RUSSIAGATE WAS WORSE THAN WATERGATE:
Even if the main actors in Russiagate do not face legal consequences, the disclosures from Gabbard and others provide valuable public and political accountability. They help to set the historical record straight – and, hopefully, will begin to rebuild some trust in government.
Russiagate was a dark episode in American history. The US security services, which ought to be neutral, joined with Democrats to try to bring down a Republican president. There was no evidence pointing to Trump’s collusion with Russia – it truly was a hoax. Yet the schemers achieved their anti-democratic objective: to make Trump appear illegitimate in the eyes of many Americans.
The ‘-gate’ suffix in ‘Russiagate’ derives from Watergate. But of the two scandals, I believe Russiagate will, over time, be seen as the more damaging. For their shameful role in undermining the people’s trust, Hillary Clinton and Barack Obama’s names should be as disgraced as Richard Nixon’s.
Read the whole thing.
Although regarding that last quoted sentence, to be fair, Nixon isn’t all that badly disgraced these days, considering the successful full-on blitzkrieg Democrats and their operatives with bylines waged against him back in the mid-‘70s. On the right, Christopher Rufo wrote in 2023 that, “With a presidential election looming, conservatives need to develop a national counterrevolutionary agenda. For some ideas for what that might look like, they can turn to a surprising guide: Richard Nixon.” And he’s become increasingly praised by the left in recent decades – but then every Republican president candidate, once seen as Hitler on this campaign trail (and if he wins, during his time in office), gets strange new respect to bash the newest potential Hitler.

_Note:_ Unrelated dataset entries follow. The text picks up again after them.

/-- A worker that sees the pair (manager, NONCE) change expects SEQ 0 again, and carries the NONCE itself (R330). -/
def State.seePair (s : State) (m : MerMsg) : State :=
  let s1 := if s.mer.role = 3 then s else { s with mer.nonce := m.nonce }
  if s.mer.seenMgr = some (m.src, m.nonce) then s1
  else { s1 with mer.seenMgr := some (m.src, m.nonce), mer.expect := 0, mer.last := none }

/-- What this device hears of `d`. -/
def State.heardOf (s : State) (d : Nat) : Option Heard := s.mer.heard.get (fun _ => none) d

/-- The devices heard. -/
def State.heardDevs (s : State) : List Nat := (s.mer.heard.filter fun e => e.2.isSome).map Prod.fst

/-! ### Announces (R329, R338, R341) -/

/-- This device is a protected standby: STANDBY with LHT_CTRL.ENABLE (R332). -/
def State.protectedStandby (s : State) : Bool := s.dev.mode == .standby && s.bit Reg.lhtCtrl 0

/-- The body of this device's ANNOUNCE. -/
def State.announceBody (s : State) : MerBody :=
  .announce (tierOf s.mer.strap) s.ownPrio s.mer.role (s.fld Reg.merGroup 3 0) (s.dev.mode == .safe) s.protectedStandby

/-- An ANNOUNCE, ANNOUNCE_MS after the last, to every device in reach, and a broadcast copy on every management port that is up. -/
def State.announceSend (s : State) : State :=
  if s.mer.role = 0 ∨ s.dev.mode = .safe ∨ !s.periodPassed s.mer.announced (1000 * s.announceMs) then s
  else
    let s0 := { s with mer.announced := some s.raw }
    let s1 := s0.each (s.reachable.filter fun d => d != s.devId) fun d s => s.sendMer d (s.merMsg d 0 s.announceBody)
    s1.each ([24, 25].filter fun i => s1.bit (Reg.netPortStatus i) 31) fun i s =>
      s.emit (.meridian (49 + i) (s.merFrame (sealMer { s.merMsg 0 0 s.announceBody with bcast := true })))

/-- ANNOUNCE_SEND (R329). -/
def execAnnounceSend (at' : Raw) (s : State) : Host.Outcome State Fault Refusal := .next (s.advance at').announceSend

/-- An ANNOUNCE makes its sender heard, and the candidates are ranked anew (R329). -/
def State.announceIn (s : State) (m : MerMsg) (viaMgmt : Bool) : State :=
  s.merIn m fun s =>
    match m.body with
    | .announce tier prio role group safe standby =>
      if m.src = s.devId then s
      else
        let h : Heard := ⟨tier, prio, role, m.strap, group, safe, standby, s.raw, viaMgmt⟩
        let s1 := ({ s with mer.heard := s.mer.heard.set (fun _ => none) m.src (some h) } : State).reRank
        if role = 3 && s1.mer.mgr == some m.src then s1.seePair m else s1
    | _ => s

/-- ANNOUNCE_RECEIVE (R329). -/
def execAnnounceReceive (msg : MerMsg) (viaMgmt : Bool) (s : State) : Host.Outcome State Fault Refusal :=
  .next (s.announceIn msg viaMgmt)

/-- A device is no longer heard after MER_LOSS × ANNOUNCE_MS without an ANNOUNCE (R329). -/
def State.heardEnd (s : State) (d : Nat) : State :=
  match s.heardOf d with
  | some h =>
    if h.at'.toNat + s.merLoss * s.announceMs * 1000000 * nsUnit ≤ s.raw.toNat then
      ({ s with mer.heard := s.mer.heard.set (fun _ => none) d none } : State).reRank
    else s
  | none => s

/-- HEARD_TIMEOUT (R329). -/
def execHeardTimeout (d : Fin 1024) (at' : Raw) (s : State) : Host.Outcome State Fault Refusal :=
  .next ((s.advance at').heardEnd d.val)

/-! ### A record on its target (R333, R334) -/

/-- An offset that a target refuses (R334). -/
def fanRefuses (a : Nat) : Bool :=
  decide (a < 0x0200000) || (decide (0x1000000 ≤ a) && decide (a < 0x1100000)) || decide (0x1300000 ≤ a)

/-- The waypoint slot of a record with WP_REPORT is reported when it leaves ARMED (R336). -/
def State.wpWatch (s : State) (slot : Nat) (on : Bool) : State :=
  if on && !s.mer.wpSlots.contains slot then { s with mer.wpSlots := s.mer.wpSlots ++ [slot] } else s

/-- Host writes of pairs in order, in consecutive clocks (R333). -/
def State.writeAll (s : State) : List (Nat × Word) → State
  | [] => s
  | [p] => s.regWrite p.1 p.2 true
  | p :: q :: ps => ((s.regWrite p.1 p.2 true).elapse 1).writeAll (q :: ps)

/-- A record is applied as host writes, its waypoint slot watched where `wp` asks for it, or it is refused whole and counted; with the
status of its acknowledgement (R334, R336). -/
def State.fanApply (s : State) (slot : Nat) (wp : Bool) (pairs : List (Nat × Word)) : Nat × State :=
  if pairs.any fun p => fanRefuses p.1 then (1, s.bump Reg.merFanRefused) else (0, (s.wpWatch slot wp).writeAll pairs)

/-- The acknowledgement of the last record answered. -/
def State.sendAck (s : State) (m : MerMsg) : State := s.sendMer m.src (s.merMsg m.src m.seq (.ack s.mer.lastStatus))

/-- A FAN message (R333): the expected SEQ is applied and acknowledged, a duplicate of the last acknowledged again, any other
discarded; a record without pairs and SEQ 0 resynchronises. A device in SAFE applies none (R338). -/
def State.fanIn (s : State) (m : MerMsg) : State :=
  s.merIn m fun s =>
    match m.body with
    | .fan slot wp pairs =>
      if s.dev.mode = .safe then s
      else
        let s1 := s.seePair m
        if s1.mer.last = some m then s1.sendAck m
        else if pairs = [] ∧ m.seq = 0 then
          ({ s1 with mer.expect := 1, mer.last := some m, mer.lastStatus := 0 } : State).sendAck m
        else if m.seq = BitVec.ofNat 32 s1.mer.expect then
          let r := s1.fanApply slot wp pairs
          ({ r.2 with mer.expect := s1.mer.expect + 1, mer.last := some m, mer.lastStatus := r.1 } : State).sendAck m
        else s1
    | _ => s

/-- FAN_RECEIVE (R333). -/
def execFanReceive (msg : MerMsg) (s : State) : Host.Outcome State Fault Refusal := .next (s.fanIn msg)

/-! ### The manager's targets (R332, R333) -/

/-- What is outstanding for target `d`. -/
def State.tgt (s : State) (d : Nat) : Target := s.mer.targets.get (fun _ => {}) d

/-- Replace it. -/
def State.setTgt (s : State) (d : Nat) (t : Target) : State :=
  { s with mer.targets := s.mer.targets.set (fun _ => {}) d t }

/-- The next message of a target's queue leaves while none is in flight. -/
def State.tgtNext (s : State) (d : Nat) : State :=
  let t := s.tgt d
  match t.flight, t.queue with
  | none, b :: bs =>
    if t.unreached then s
    else
      let m := s.merMsg d (BitVec.ofNat 32 t.seq) b
      (s.setTgt d { t with seq := t.seq + 1, flight := some (m, 0, s.raw), queue := bs }).sendMer d m
  | _, _ => s

/-- A message joins a target's queue. -/
def State.tgtPut (s : State) (d : Nat) (b : MerBody) : State :=
  (s.setTgt d { s.tgt d with queue := (s.tgt d).queue ++ [b] }).tgtNext d

/-- Remove `d` from the first record that lists it. -/
def eraseFirst (d : Nat) : List (List Nat) → List (List Nat)
  | [] => []
  | r :: rs => if r.contains d then r.erase d :: rs else r :: eraseFirst d rs

/-- Store the open records; those that every target has answered are complete, leave the queue and count (R333). -/
def State.setOpen (s : State) (l : List (List Nat)) : State :=
  let left := l.filter fun r => !r.isEmpty
  (({ s with mer.open' := left } : State).wrNat Reg.merFanDone ((s.rd Reg.merFanDone).toNat + (l.length - left.length))).setFld
    Reg.merFanStatus 8 0 left.length

/-- Store the targets of the running collect that have not replied; with none left it is complete (R339). -/
def State.setCollect (s : State) (l : List Nat) : State :=
  if l = [] then ({ s with mer.collect := none } : State).setBit Reg.merCollStatus 31 false
  else { s with mer.collect := some l }

/-- Refuse a fan-out GO with a cause (R332). -/
def State.fanRefuse (s : State) (cause : Nat) : State :=
  (s.setBit Reg.merFanStatus 31 true).setFld Reg.merFanStatus 27 24 cause

/-- The devices in a group mask, this one included (R332). -/
def State.inGroups (s : State) (mask : Nat) : List Nat :=
  let on (g : Nat) : Bool := mask / 2 ^ (g % 16) % 2 == 1
  (if on (s.fld Reg.merGroup 3 0) then [s.devId] else []) ++
    s.heardDevs.filter fun d => match s.heardOf d with | some h => on h.group | none => false

/-- The devices that a scope names (R332). SCOPE 3 is not in the table and names none: DESIGN CHOICE, log 129. -/
def State.scopeDevs (s : State) (scope dest mask : Nat) : List Nat :=
  match scope with
  | 0 => s.devId :: s.heardDevs
  | 1 => [dest]
  | 2 => s.inGroups mask
  | _ => []

/-- A protected standby (R332). -/
def State.isProtected (s : State) (d : Nat) : Bool :=
  if d = s.devId then s.protectedStandby
  else match s.heardOf d with
    | some h => h.standby
    | none => false

/-- The manager's own share of a record, applied locally with no message (R333, R334). -/
def State.fanLocal (s : State) (slot : Nat) (wp : Bool) (pairs : List (Nat × Word)) : State :=
  let r := s.fanApply slot wp pairs
  r.2.setTgt r.2.devId { r.2.tgt r.2.devId with refused := r.1 == 1 }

As Glenn asked in May of 2017, “Was Obama administration illegal spying worse than Watergate?” “In 1972, some employees of President Nixon’s re-election committee were caught when they broke into the Democratic National Committee headquarters to plant a bug. This led to Nixon’s resignation and probably would have led to his felony prosecution had he not been pardoned by his successor, Gerald Ford. But if a single bugging of the political opposition is enough to bring down a presidency — and maybe lead to an unprecedented criminal prosecution of a former president — then what are we to make of the recently unveiled Obama administration program of massively spying on political opponents in violation of clearly established law? Because that’s what was unveiled last week.”